Dataset entries:
-- ==== Sys2Proof/Machine/Fp.lean ====
section
/-! DEFINITION. Numbers: floating, integer and block formats, rounding, and the helper functions of the arithmetic chapter (R194 to R205, R210, R211). -/

namespace Sys2Proof.Machine

/-! ## Exact values -/

/-- An exact value: NaN, an infinity, or (-1)^neg * m * 2^e; a zero keeps its sign (R196, R205). -/
inductive Val where
  | nan
  | inf (neg : Bool)
  | fin (neg : Bool) (m : Nat) (e : Int)
  deriving DecidableEq, Repr

/-- A floating format: exponent and fraction bits, and whether it is E4M3, which has no infinity (R194). -/
structure Fmt where
  eb : Nat
  fb : Nat
  e4 : Bool
  deriving DecidableEq, Repr

/-- FP32 (R194). -/
def fp32 : Fmt := ⟨8, 23, false⟩
/-- BF16 (R194). -/
def bf16 : Fmt := ⟨8, 7, false⟩
/-- FP16 (R194). -/
def fp16 : Fmt := ⟨5, 10, false⟩
/-- FP64 (R194). -/
def fp64 : Fmt := ⟨11, 52, false⟩
/-- FP8 E4M3 (R194). -/
def e4m3 : Fmt := ⟨4, 3, true⟩
/-- FP8 E5M2 (R194). -/
def e5m2 : Fmt := ⟨5, 2, false⟩

/-- Exponent bias (R194). -/
def Fmt.bias (f : Fmt) : Nat := 2 ^ (f.eb - 1) - 1

/-- The weight of the lowest fraction bit of a subnormal, as a power of two (R194). -/
def Fmt.qmin (f : Fmt) : Int := 1 - (f.bias : Int) - (f.fb : Int)

/-- The encoding of the largest finite magnitude (R194). -/
def Fmt.maxEnc (f : Fmt) : Nat := if f.e4 then 0x7E else (2 ^ f.eb - 1) * 2 ^ f.fb - 1

/-- The canonical NaN (R195). -/
def Fmt.nanEnc (f : Fmt) : Nat := if f.e4 then 0x7F else (2 ^ f.eb - 1) * 2 ^ f.fb + 2 ^ (f.fb - 1)

/-- The sign bit in place. -/
def Fmt.signEnc (f : Fmt) (neg : Bool) : Nat := if neg then 2 ^ (f.eb + f.fb) else 0

/-- decode (R205). -/
def Fmt.decode (f : Fmt) (x : Nat) : Val :=
  let neg := x.testBit (f.eb + f.fb)
  let e := (x / 2 ^ f.fb) % 2 ^ f.eb
  let m := x % 2 ^ f.fb
  if e = 2 ^ f.eb - 1 ∧ ((f.e4 = false) ∨ m = 2 ^ f.fb - 1) then
    if f.e4 = false ∧ m = 0 then .inf neg else .nan
  else if e = 0 then .fin neg m f.qmin
  else .fin neg (2 ^ f.fb + m) (f.qmin + (e : Int) - 1)

/-- Whether a magnitude whose kept part is `n`, with a remainder `r` of `2 ^ k`, rounds up in a mode (R201). -/
def roundUp (rm : Rm) (neg : Bool) (n r k : Nat) : Bool :=
  match rm with
  | .rne => decide (2 ^ k < 2 * r) || (decide (2 * r = 2 ^ k) && decide (n % 2 = 1))
  | .rz => false
  | .ru => !neg && decide (r ≠ 0)
  | .rd => neg && decide (r ≠ 0)

/-- m * 2^e as a multiple of 2^q, rounded in a mode. -/
def quantise (rm : Rm) (neg : Bool) (m : Nat) (e q : Int) : Nat :=
  if q ≤ e then m * 2 ^ (e - q).toNat
  else
    let k := (q - e).toNat
    let n := m / 2 ^ k
    n + b2n (roundUp rm neg n (m % 2 ^ k) k)

/-- What an overflow gives (R202). -/
def Fmt.overflow (f : Fmt) (rm : Rm) (neg : Bool) : Nat :=
  let big := match rm with
    | .rne => !f.e4
    | .rz => false
    | .ru => !neg && !f.e4
    | .rd => neg && !f.e4
  f.signEnc neg + (if big then f.maxEnc + 1 else f.maxEnc)

/-- `round_to` for a floating type (R202). -/
def Fmt.round (f : Fmt) (rm : Rm) (v : Val) : Nat :=
  match v with
  | .nan => f.nanEnc
  | .inf neg => if f.e4 then f.nanEnc else f.signEnc neg + (f.maxEnc + 1)
  | .fin neg m e =>
    if m = 0 then f.signEnc neg
    else
      let q := max (e + (Nat.log2 m : Int) - (f.fb : Int)) f.qmin
      let enc := (q - f.qmin).toNat * 2 ^ f.fb + quantise rm neg m e q
      if f.maxEnc < enc then f.overflow rm neg else f.signEnc neg + enc

/-! ## Arithmetic on exact values -/

namespace Val

/-- Whether a value is NaN. -/
def isNan : Val → Bool
  | .nan => true
  | _ => false

/-- Whether a value is neither NaN nor an infinity. -/
def isFinite : Val → Bool
  | .fin .. => true
  | _ => false

/-- Whether a value is a zero. -/
def isZero : Val → Bool
  | .fin _ m _ => m == 0
  | _ => false

/-- The sign of a value. -/
def neg? : Val → Bool
  | .nan => false
  | .inf n => n
  | .fin n _ _ => n

/-- -x. -/
def negate : Val → Val
  | .nan => .nan
  | .inf n => .inf !n
  | .fin n m e => .fin (!n) m e

/-- |x|. -/
def abs : Val → Val
  | .nan => .nan
  | .inf _ => .inf false
  | .fin _ m e => .fin false m e

/-- The signed integer of a finite value in units of 2^q, for q at most its exponent. -/
def scaled (neg : Bool) (m : Nat) (e q : Int) : Int :=
  let x : Int := ((m * 2 ^ (e - q).toNat : Nat) : Int)
  if neg then -x else x

/-- The exact sum, with the invalid case of R195 and the zero signs of R196. -/
def add (rm : Rm) : Val → Val → Val
  | .nan, _ => .nan
  | _, .nan => .nan
  | .inf a, .inf b => if a = b then .inf a else .nan
  | .inf a, .fin .. => .inf a
  | .fin .., .inf b => .inf b
  | .fin n1 m1 e1, .fin n2 m2 e2 =>
    let q := min e1 e2
    let x := scaled n1 m1 e1 q + scaled n2 m2 e2 q
    if x = 0 then .fin (if n1 = n2 then n1 else rm == .rd) 0 q
    else .fin (decide (x < 0)) x.natAbs q

/-- The exact product, with the invalid case of R195. -/
def mul : Val → Val → Val
  | .nan, _ => .nan
  | _, .nan => .nan
  | .inf a, .inf b => .inf (a != b)
  | .inf a, .fin b m _ => if m = 0 then .nan else .inf (a != b)
  | .fin a m _, .inf b => if m = 0 then .nan else .inf (a != b)
  | .fin n1 m1 e1, .fin n2 m2 e2 => .fin (n1 != n2) (m1 * m2) (e1 + e2)

/-- A quotient or root cut to a multiple of 2^e, with a low bit that says whether something was cut off. -/
def sticky (neg : Bool) (m : Nat) (e : Int) (exact : Bool) : Val :=
  if exact then .fin neg m e else .fin neg (2 * m + 1) (e - 1)

/-- a / b (R195, R218); the quotient of two finite values keeps more bits than any format and a sticky bit below them. -/
def div : Val → Val → Val
  | .nan, _ => .nan
  | _, .nan => .nan
  | .inf _, .inf _ => .nan
  | .inf a, .fin b _ _ => .inf (a != b)
  | .fin a _ _, .inf b => .fin (a != b) 0 0
  | .fin n1 m1 e1, .fin n2 m2 e2 =>
    if m2 = 0 then (if m1 = 0 then .nan else .inf (n1 != n2))
    else
      let k := 128 + Nat.log2 m2
      let x := m1 * 2 ^ k
      sticky (n1 != n2) (x / m2) (e1 - e2 - (k : Int)) (x % m2 == 0)

/-- The square root of a number below 4^k, from the root found so far. -/
def rootGo : Nat → Nat → Nat → Nat
  | 0, _, r => r
  | k + 1, n, r => if (r + 2 ^ k) * (r + 2 ^ k) ≤ n then rootGo k n (r + 2 ^ k) else rootGo k n r

/-- The integer square root. -/
def isqrt (n : Nat) : Nat := rootGo (Nat.log2 n / 2 + 1) n 0

/-- √x (R219). -/
def sqrt : Val → Val
  | .nan => .nan
  | .inf n => if n then .nan else .inf false
  | .fin n m e =>
    if m = 0 then .fin n 0 e
    else if n then .nan
    else
      let odd := e % 2
      let x := m * 2 ^ (256 + odd.toNat)
      let r := isqrt x
      sticky false r ((e - odd - 256) / 2) (r * r == x)

/-- 1/√x (R219). -/
def rsqrt : Val → Val
  | .nan => .nan
  | .inf n => if n then .nan else .fin false 0 0
  | .fin n m e =>
    if m = 0 then .inf n
    else if n then .nan
    else
      let odd := e % 2
      let y := m * 2 ^ odd.toNat
      let k := 128 + Nat.log2 y
      let r := isqrt (2 ^ (2 * k) / y)
      sticky false r (-((e - odd) / 2) - (k : Int)) (r * r * y == 2 ^ (2 * k))

/-- Whether a < b, for values that are not NaN. -/
def lt : Val → Val → Bool
  | .nan, _ => false
  | _, .nan => false
  | .inf a, .inf b => a && !b
  | .inf a, .fin .. => a
  | .fin .., .inf b => !b
  | .fin n1 m1 e1, .fin n2 m2 e2 =>
    let q := min e1 e2
    decide (scaled n1 m1 e1 q < scaled n2 m2 e2 q)

/-- Whether a = b as numbers: the zeros are equal, NaN equals nothing. -/
def eq (a b : Val) : Bool := !a.isNan && !b.isNan && !lt a b && !lt b a

/-- `fp_min` (R205). -/
def fmin (a b : Val) : Val :=
  if a.isNan || b.isNan then .nan
  else if lt a b then a
  else if lt b a then b
  else if a.neg? then a else b

/-- `fp_max` (R205). -/
def fmax (a b : Val) : Val :=
  if a.isNan || b.isNan then .nan
  else if lt a b then b
  else if lt b a then a
  else if a.neg? then b else a

/-- `fma` before its rounding (R205). -/
def fma (rm : Rm) (a b c : Val) : Val :=
  if a.isNan || b.isNan || c.isNan then .nan else add rm (mul a b) c

/-- An integer as a value. -/
def ofInt (i : Int) : Val := .fin (decide (i < 0)) i.natAbs 0

/-- x * 2^k. -/
def scale (k : Int) : Val → Val
  | .fin n m e => .fin n m (e + k)
  | v => v

/-- A finite value rounded to an integer in a mode. -/
def toInt (rm : Rm) : Val → Int
  | .fin n m e =>
    let x : Int := (quantise rm n m e 0 : Nat)
    if n then -x else x
  | _ => 0

/-- `round_to` an integer type of w bits (R202). -/
def roundInt (rm : Rm) (w : Nat) (v : Val) : Int :=
  let lo : Int := -(2 ^ (w - 1) : Nat)
  let hi : Int := (2 ^ (w - 1) : Nat) - 1
  match v with
  | .nan => 0
  | .inf n => if n then lo else hi
  | v => min (max (v.toInt rm) lo) hi

end Val

/-! ## Type codes (R200) -/

/-- The format of a floating type code. -/
def fmtOf (t : Nat) : Option Fmt :=
  match t with
  | 0x0 => some fp32 | 0x1 => some bf16 | 0x2 => some fp16 | 0x3 => some e4m3 | 0x4 => some e5m2 | 0x8 => some fp64
  | _ => none

/-- Element bits of a block type: 8, 6 or 4 (R197). -/
def mxBits (t : Nat) : Nat := match t with
  | 0x5 => 8
  | 0x6 => 6
  | _ => 4

/-- Whether a type code is a block type (R200). -/
def isMx (t : Nat) : Bool := t == 0x5 || t == 0x6 || t == 0x7

/-- An integer of w bits as two's complement. -/
def sInt (w x : Nat) : Int := if x % 2 ^ w < 2 ^ (w - 1) then (x % 2 ^ w : Nat) else (x % 2 ^ w : Nat) - (2 ^ w : Nat)

/-- The w-bit pattern of an integer. -/
def uPat (w : Nat) (i : Int) : Nat := (i % (2 ^ w : Nat)).toNat

/-- `decode` for a type code that is not a block type (R205). -/
def decodeT (t x : Nat) : Val :=
  match fmtOf t with
  | some f => f.decode x
  | none => Val.ofInt (sInt (if t = 0x9 then 32 else 8) x)

/-- `round_to` for a type code that is not a block type (R202). -/
def roundT (t : Nat) (rm : Rm) (v : Val) : Nat :=
  match fmtOf t with
  | some f => f.round rm v
  | none => let w := if t = 0x9 then 32 else 8
            uPat w (v.roundInt rm w)

/-! ## Block formats (R197 to R199, R204) -/

/-- The power of two of an element's fraction weight (R204). -/
def mxFrac (t : Nat) : Int := match t with
  | 0x5 => -6
  | 0x6 => -4
  | _ => -2

/-- `mx_unpack` (R204): the exact value of a raw element under a scale byte. -/
def mxUnpack (t raw scale : Nat) : Val :=
  if scale = 255 then .nan else (Val.ofInt (sInt (mxBits t) raw)).scale (mxFrac t + (scale : Int) - 127)

/-- floor(log2 |v|) of a nonzero finite value. -/
def floorLog (v : Val) : Option Int :=
  match v with
  | .fin _ m e => if m = 0 then none else some ((Nat.log2 m : Int) + e)
  | _ => none

/-- E of `mx_pack` (R204). -/
def mxExp (vs : List Val) : Int :=
  let e := vs.foldl (fun a v => match floorLog v with
    | some x => max a x
    | none => a) (-127)
  min e 127

/-- `mx_pack` (R204): the scale byte and the raw elements. -/
def mxPack (vs : List Val) (t : Nat) (rm : Rm) : Nat × List Nat :=
  if vs.any fun v => !v.isFinite then (255, vs.map fun _ => 0)
  else
    let e := mxExp vs
    let w := mxBits t
    let pack (v : Val) : Nat := uPat w ((v.scale (-e - mxFrac t)).roundInt rm w)
    ((e + 127).toNat, vs.map pack)

/-- Numbers of w bits packed from the lowest bit up. -/
def packBits (w : Nat) : List Nat → Nat
  | [] => 0
  | x :: t => x % 2 ^ w + 2 ^ w * packBits w t

/-- Number i of w bits from a packed number. -/
def bitsAt (w i n : Nat) : Nat := (n / 2 ^ (w * i)) % 2 ^ w

/-! ## Trees and scans -/

/-- One level of a reduction tree (R210). -/
def treeLevel {α : Type} (op : α → α → α) : List α → List α
  | a :: b :: t => op a b :: treeLevel op t
  | l => l

/-- `tree_reduce` over 2^n elements (R210). -/
def treeReduce {α : Type} (op : α → α → α) (d : α) : Nat → List α → α
  | 0, l => l.headD d
  | n + 1, l => treeReduce op d n (treeLevel op l)

/-- `scan_ordered` from the running value (R211). -/
def scanFrom {α : Type} (op : α → α → α) (y : α) : List α → List α
  | [] => []
  | x :: t => op y x :: scanFrom op (op y x) t

/-- `scan_ordered` (R211). -/
def scanOrdered {α : Type} (op : α → α → α) : List α → List α
  | [] => []
  | x :: t => x :: scanFrom op x t

/-! ## Rounded operations on encodings -/

/-- `add(a, b, T, RNE)` on encodings (R205). -/
def Fmt.add (f : Fmt) (a b : Nat) : Nat := f.round .rne ((f.decode a).add .rne (f.decode b))

/-- `mul(a, b, T, RNE)` on encodings (R205). -/
def Fmt.mul (f : Fmt) (a b : Nat) : Nat := f.round .rne ((f.decode a).mul (f.decode b))

/-- `fma(a, b, c, T, RNE)` on encodings (R205). -/
def Fmt.fma (f : Fmt) (a b c : Nat) : Nat := f.round .rne (Val.fma .rne (f.decode a) (f.decode b) (f.decode c))

/-- The negative of an encoding's value; NaN gives the canonical NaN. -/
def Fmt.neg (f : Fmt) (a : Nat) : Nat := f.round .rne (f.decode a).negate

end Sys2Proof.Machine

namespace Sys2Proof

/-- The format of a floating element type. -/
def FTy.fmt : FTy → Machine.Fmt
  | .f32 => Machine.fp32 | .bf16 => Machine.bf16 | .f16 => Machine.fp16 | .f64 => Machine.fp64

/-- Bytes of a floating element type. -/
def FTy.bytes : FTy → Nat
  | .f32 => 4 | .bf16 => 2 | .f16 => 2 | .f64 => 8

/-- A latency for the types up to 32 bits and one for FP64 (R216). -/
def FTy.lat (t : FTy) (short long : Nat) : Nat := if t = .f64 then long else short

end Sys2Proof
end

How to complete this task: Every line from the line containing "def mxPack (vs" through the line containing "let pack (v" in the records above must be retyped exactly. Leave out the rest.

Solution below:
def mxPack (vs : List Val) (t : Nat) (rm : Rm) : Nat × List Nat :=
  if vs.any fun v => !v.isFinite then (255, vs.map fun _ => 0)
  else
    let e := mxExp vs
    let w := mxBits t
    let pack (v : Val) : Nat := uPat w ((v.scale (-e - mxFrac t)).roundInt rm w)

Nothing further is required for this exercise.